-- ==== Sys2Proof/Tests/Slice0.lean ====
section
/-! SUPPORT. The model's own tests. First, one ill-formed command for each check of WellFormed. Then single steps whose
expected values come from the spec or from a hand calculation. Last, for each statement with hypotheses, a concrete state
and operands that meet them: `test_meets_<statement>`. -/

namespace Sys2Proof.Tests

open Sys2Proof
open Sys2Proof.Machine

/-- The state after a command. -/
def after (c : Instr) (s : State) : State :=
  match exec c s with
  | .next u => u
  | _ => State.reset

/-- Reset with some registers written: name, index, value. -/
def withRegs (l : List (RegName × Nat × Word)) : State := l.foldl (fun s e => s.setReg e.1 e.2.2 e.2.1) State.reset

/-- Reset with every tile enabled and held by partition 0, which exists; the registers of `l` besides. -/
def held (l : List (RegName × Nat × Word)) : State :=
  withRegs ([(.DEV_TILEMAP_LO, 0, BitVec.allOnes 64), (.DEV_TILEMAP_HI, 0, BitVec.allOnes 64),
    (.PART_P_CTL, 0, 0x8000000000000000), (.PART_P_TILE_LO, 0, BitVec.allOnes 64)] ++ l)

/-- That state with tile 5 running at the start of its store, its core changed by `f`, the line of its pc fetched. -/
def running (l : List (RegName × Nat × Word)) (f : CoreRegs → CoreRegs) : State :=
  (held l).modTile 5 fun x =>
    let c := f { x.core with pc := BitVec.ofNat 52 (tileBase 5) }
    { x with run := .running, core := c, icache := [c.pc.toNat / 64] }

/-- A packet header from node 7 to node 0. -/
def header : PktHdr := ⟨4, 1, 0, 0, 0, 0, 0, 7, 0, 0, 0, 0, 0, 1, 0, 7, 0⟩

/-! ### Ill-formed commands -/

theorem test_wf_matrix_row :
    (Instr.matrixOperationComplete 0 0 true ⟨[4096], 0, []⟩).wf = false ∧
    (Instr.matrixOperationComplete 0 4 true ⟨[], 0, [4096]⟩).wf = false ∧
    (Instr.matrixOperationComplete 0 0 true ⟨[4095], 0, []⟩).wf = true := by decide

theorem test_wf_prb :
    (Instr.uplaneSectionRx 0 ⟨0, 1, 0, 0, 0, 0, false, false, 0, 1, none, [(0, List.replicate 23 0)]⟩).wf = false ∧
    (Instr.uplaneSectionRx 0 ⟨0, 1, 0, 0, 0, 0, false, false, 0, 1, none, [(0, List.replicate 24 32768)]⟩).wf = false ∧
    (Instr.uplaneSectionRx 0 ⟨0, 1, 0, 0, 0, 0, false, false, 0, 1, none, [(0, List.replicate 24 (-32768))]⟩).wf = true := by
  decide

theorem test_wf_sample :
    (Instr.tdMessageRx 0 0 0 [(0, 32768)]).wf = false ∧ (Instr.tdMessageRx 0 0 0 [(-32769, 0)]).wf = false ∧
    (Instr.tdMessageRx 0 0 0 [(-32768, 32767)]).wf = true := by decide

theorem test_wf_page : (Instr.moveSwitch 31457280).wf = false ∧ (Instr.moveSwitch 31457279).wf = true := by decide

theorem test_wf_packet :
    (Instr.write 0 ⟨[]⟩ header (List.replicate 481 0)).wf = false ∧
    (Instr.readRsp 0 ⟨[]⟩ header (List.replicate 481 0)).wf = false ∧
    (Instr.packetForward 0 ⟨[]⟩ ⟨header, .write (List.replicate 481 0), []⟩).wf = false ∧
    (Instr.packetForward 0 ⟨[]⟩ ⟨header, .readRsp (List.replicate 481 0), []⟩).wf = false ∧
    (Instr.write 0 ⟨[]⟩ header (List.replicate 480 0)).wf = true := by decide +kernel

theorem test_wf_host_request :
    (Instr.hostRead 0 0 0 0).wf = false ∧ (Instr.hostRead 0 0 0 513).wf = false ∧ (Instr.hostWrite 0 0 0 []).wf = false ∧
    (Instr.hostRead 0 0 0 512).wf = true := by decide

theorem test_wf_rails : (Instr.pmbusPoll []).wf = false ∧ (Instr.pmbusPoll (List.replicate 8 (none, none))).wf = true := by
  decide

theorem test_wf_record_event :
    (Instr.errRecClear 0 (some (2 ^ 52, 0))).wf = false ∧ (Instr.errRecClear 0 (some (0, 4096))).wf = false ∧
    (Instr.errRecClear 0 (some (2 ^ 52 - 1, 4095))).wf = true := by decide

/-! ### Single steps -/

/-- R85: SUB wraps; the destination is also a source. -/
theorem test_sub_wraps :
    ((after (.sub 5 2 1 2) (running [] fun c => (c.setG 1 3).setG 2 5)).core 5).gr 2 = 0xFFFFFFFFFFFFFFFE := by decide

## WHAT TO WORK ON
Everything from the line containing "index, value. -/" through the line containing "def held (l" in the material above should be retyped exactly, both ends included, and nothing more.

## YOUR RESPONSE
/-- Reset with some registers written: name, index, value. -/
def withRegs (l : List (RegName × Nat × Word)) : State := l.foldl (fun s e => s.setReg e.1 e.2.2 e.2.1) State.reset

/-- Reset with every tile enabled and held by partition 0, which exists; the registers of `l` besides. -/
def held (l : List (RegName × Nat × Word)) : State :=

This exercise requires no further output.